As a scientist and scholar, Nassauer is the author of more than 80 books and refereed papers, and the recipient of more than $8 million dollars of external grant support for her research. Her work on ecological design and perception of metropolitan and rural landscapes has been widely influential in science and practice. This work includes the most cited paper in the history of Landscape Journal, “Messy ecosystems, orderly frames”, 1997, cited by 714 (Google Scholar), and, with Dutch ecologist Paul Opdam, her development of the “design in science” concept, which advanced the landscape ecology pattern/process concept to include human landscape interventions (“Design in science: Extending the landscape ecology paradigm”, Landscape Ecology, 2008), cited by 347.
Her research has been recognized by the University of Michigan (Distinguished Faculty Achievement Award, 2012), the International Association for Landscape Ecology (Distinguished Scholar, 2007), the Federal Highway Administration (First place: Environmental research, 2003), the University of Minnesota (Roy Jones Award, 1990), and the American Society of Landscape Architects (National merit award for research, 1982, 1982).
As a teacher, Nassauer has constantly innovated to advance ecological design in course and curriculum development. These innovations include a popular interdisciplinary course, "Ecological Approaches to Brownfield Development," which led to her paper with Prof. Meltem Erdem, “Design of Brownfield Landscapes Under Different Contaminant Remediation Policies in Europe and the United States” (2013).
More recently, she worked with aquatic toxicologist, SEAS Professor Allen Burton, to develop “Urban Stormwater: Science, Design, and Management,” a popular interdisciplinary graduate course in which students learn fundamentals of science, governance, and design including green infrastructure – and work together to assess urban sites and design their improvement.
Her teaching has been recognized by the University of Minnesota (Morse Alumni Award for Outstanding Contributions to Undergraduate Education), and by the SEAS Student Government (2008).

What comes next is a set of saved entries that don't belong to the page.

/-- A maintenance command (11 R333): discarded while one is in progress (R42); refused by R334 with no effect; else its
covered lines are treated and BUSY stands until the write-backs are accepted. -/
def maintain (op scope : Nat) (s : State) : State :=
  if flag s F.L2_MAINT_RESULT.BUSY then s else
  let a := rget s .L2_MAINT_ARG0
  let n := rget s .L2_MAINT_ARG1
  let done st := rset s .L2_MAINT_RESULT (Status.code st <<< 32)
  match maintCheck s op scope with
  | some e => done e
  | none =>
    if scope = 0 ∧ n = 0 then done .ok
    else
      let all := scope = 2 ∨ (scope = 0 ∧ 16 * 2 ^ 20 < n)
      let cover (k : Nat) (l : Line) : Bool :=
        if all then sliceOn s (k / 16384)
        else if scope = 0 then a % 2 ^ 38 ≤ l.la * 128 ∧ l.la * 128 < a % 2 ^ 38 + n
        else k / 16384 = a % 32 ∧ bits a 17 8 ≤ k / 16 % 1024 ∧ k / 16 % 1024 ≤ bits a 27 18 ∧ bit (bits a 47 32) (k % 16)
      let r := maintWays s op cover
      let skipped := all ∧ (List.range 32).any fun q => domNow s (32 + q / 8) = 1
      let parked := (r.2.mem.parkedWb.drop s.mem.parkedWb.length).map fun l => l.la
      let s := onMem r.2 fun m => { m with maint := some { op := op, skipped := skipped, parked := parked } }
      rset s .L2_MAINT_RESULT (2 ^ 63 + (if all ∧ scope = 0 then 2 ^ 31 else 0) + Nat.min r.1 (2 ^ 31 - 1))

/-- L2_MAINT_CLEAN. -/
def l2MaintClean (scope : Nat) (s : State) : State := (maintain 1 scope s)

/-- L2_MAINT_CLEAN. -/
def execL2MaintClean (scope : Nat) (s : State) : Out := busWrite s .L2_MAINT_CMD 0 0 fun s => l2MaintClean scope s
/-- L2_MAINT_INVALIDATE. -/
def l2MaintInvalidate (scope : Nat) (s : State) : State := (maintain 2 scope s)

/-- L2_MAINT_INVALIDATE. -/
def execL2MaintInvalidate (scope : Nat) (s : State) : Out := busWrite s .L2_MAINT_CMD 0 0 fun s => l2MaintInvalidate scope s
/-- L2_MAINT_CLEAN_INVALIDATE. -/
def l2MaintCleanInvalidate (scope : Nat) (s : State) : State := (maintain 3 scope s)

/-- L2_MAINT_CLEAN_INVALIDATE. -/
def execL2MaintCleanInvalidate (scope : Nat) (s : State) : Out := busWrite s .L2_MAINT_CMD 0 0 fun s => l2MaintCleanInvalidate scope s
/-- L2_MAINT_UNDEFINED_OP: OP 0, or SCOPE 3 with any OP (11 R334); anything else is no such command and has no effect here. -/
def l2MaintUndefinedOp (op scope : Nat) (s : State) : State :=
  (if op = 0 ∨ scope = 3 then maintain op scope s else s)

/-- L2_MAINT_UNDEFINED_OP. -/
def execL2MaintUndefinedOp (op scope : Nat) (s : State) : Out := busWrite s .L2_MAINT_CMD 0 0 fun s => l2MaintUndefinedOp op scope s

/-- L2_MAINT_DONE (11 R333, R334): once the controllers have accepted every line written back, BUSY falls; an ALL that skipped a slice in
RETENTION ends with DOMAIN_OFF. -/
def l2MaintDone (s : State) : State :=
  match s.mem.maint with
  | none => s
  | some m =>
    if s.mem.parkedWb.any fun l => m.parked.contains l.la then s else
    let s := fset (fset s F.L2_MAINT_RESULT.BUSY 0) F.L2_MAINT_RESULT.STATUS
      (Status.code (if m.skipped then .domainOff else .ok))
    (onMem s fun x => { x with maint := none })

/-- L2_MAINT_DONE. -/
def execL2MaintDone (s : State) : Out := engineStep s fun s => l2MaintDone s

/-! ### Arbiters (11 R345 to R349) -/

/-- n blocked steps are charged to a context, with the aggressor it lost to, in the window of the time base value at which the arbiter
refuses (03 R102, 01 R27); a refusal in favour of the same context is not counted. -/
def chargeBlocked (s : State) (ctx aggressor n : Nat) : State :=
  if ctx = aggressor then s
  else onIntf s ctx fun x => { x with blocked := x.blocked + n, by_ := tmod x.by_ aggressor 0 (· + n) }

/-- The key of an arbiter. -/
def arbKey (kind inst : Nat) : Nat := kind * 256 + inst

/-- Changes an arbiter. -/
def onArb (s : State) (k : Nat) (f : Arbiter → Arbiter) : State :=
  onMem s fun m => { m with arbiters := tmod m.arbiters k {} f }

Since beginning her academic career in 1975, she has participated in educating more than 2000 landscape architects, students at Iowa State university (1985-78), the University of Illinois (1978-82), the University of Minnesota (1982- 1997), and the University of Michigan (1997- present). These include more than 80 research graduate students, current faculty of Arizona State University, ITU Istanbul, Kansas State University, Peking University, Guelph University, and Montana State University, as well as practitioners in leading ecological design practices internationally.
Service in the forms of outreach and community engagement have increasingly characterized Professor Nassauer’s research and teaching. Since her arrival at the University of Michigan in 1997, she has worked with community members in Chicago, IL; and Flint, Saginaw, and Detroit, MI, to address issues of brownfield redevelopment, property vacancy, and stormwater management. This work has been described on PBS’s SciTech Now series (March 2018), and her design experiments in Detroit were recognized by the Architect’s Newspaper as one of “six innovative American projects you should know about" (July 4, 2017) and by the Atlantic CityLab as one of the “10 best ideas of 2016."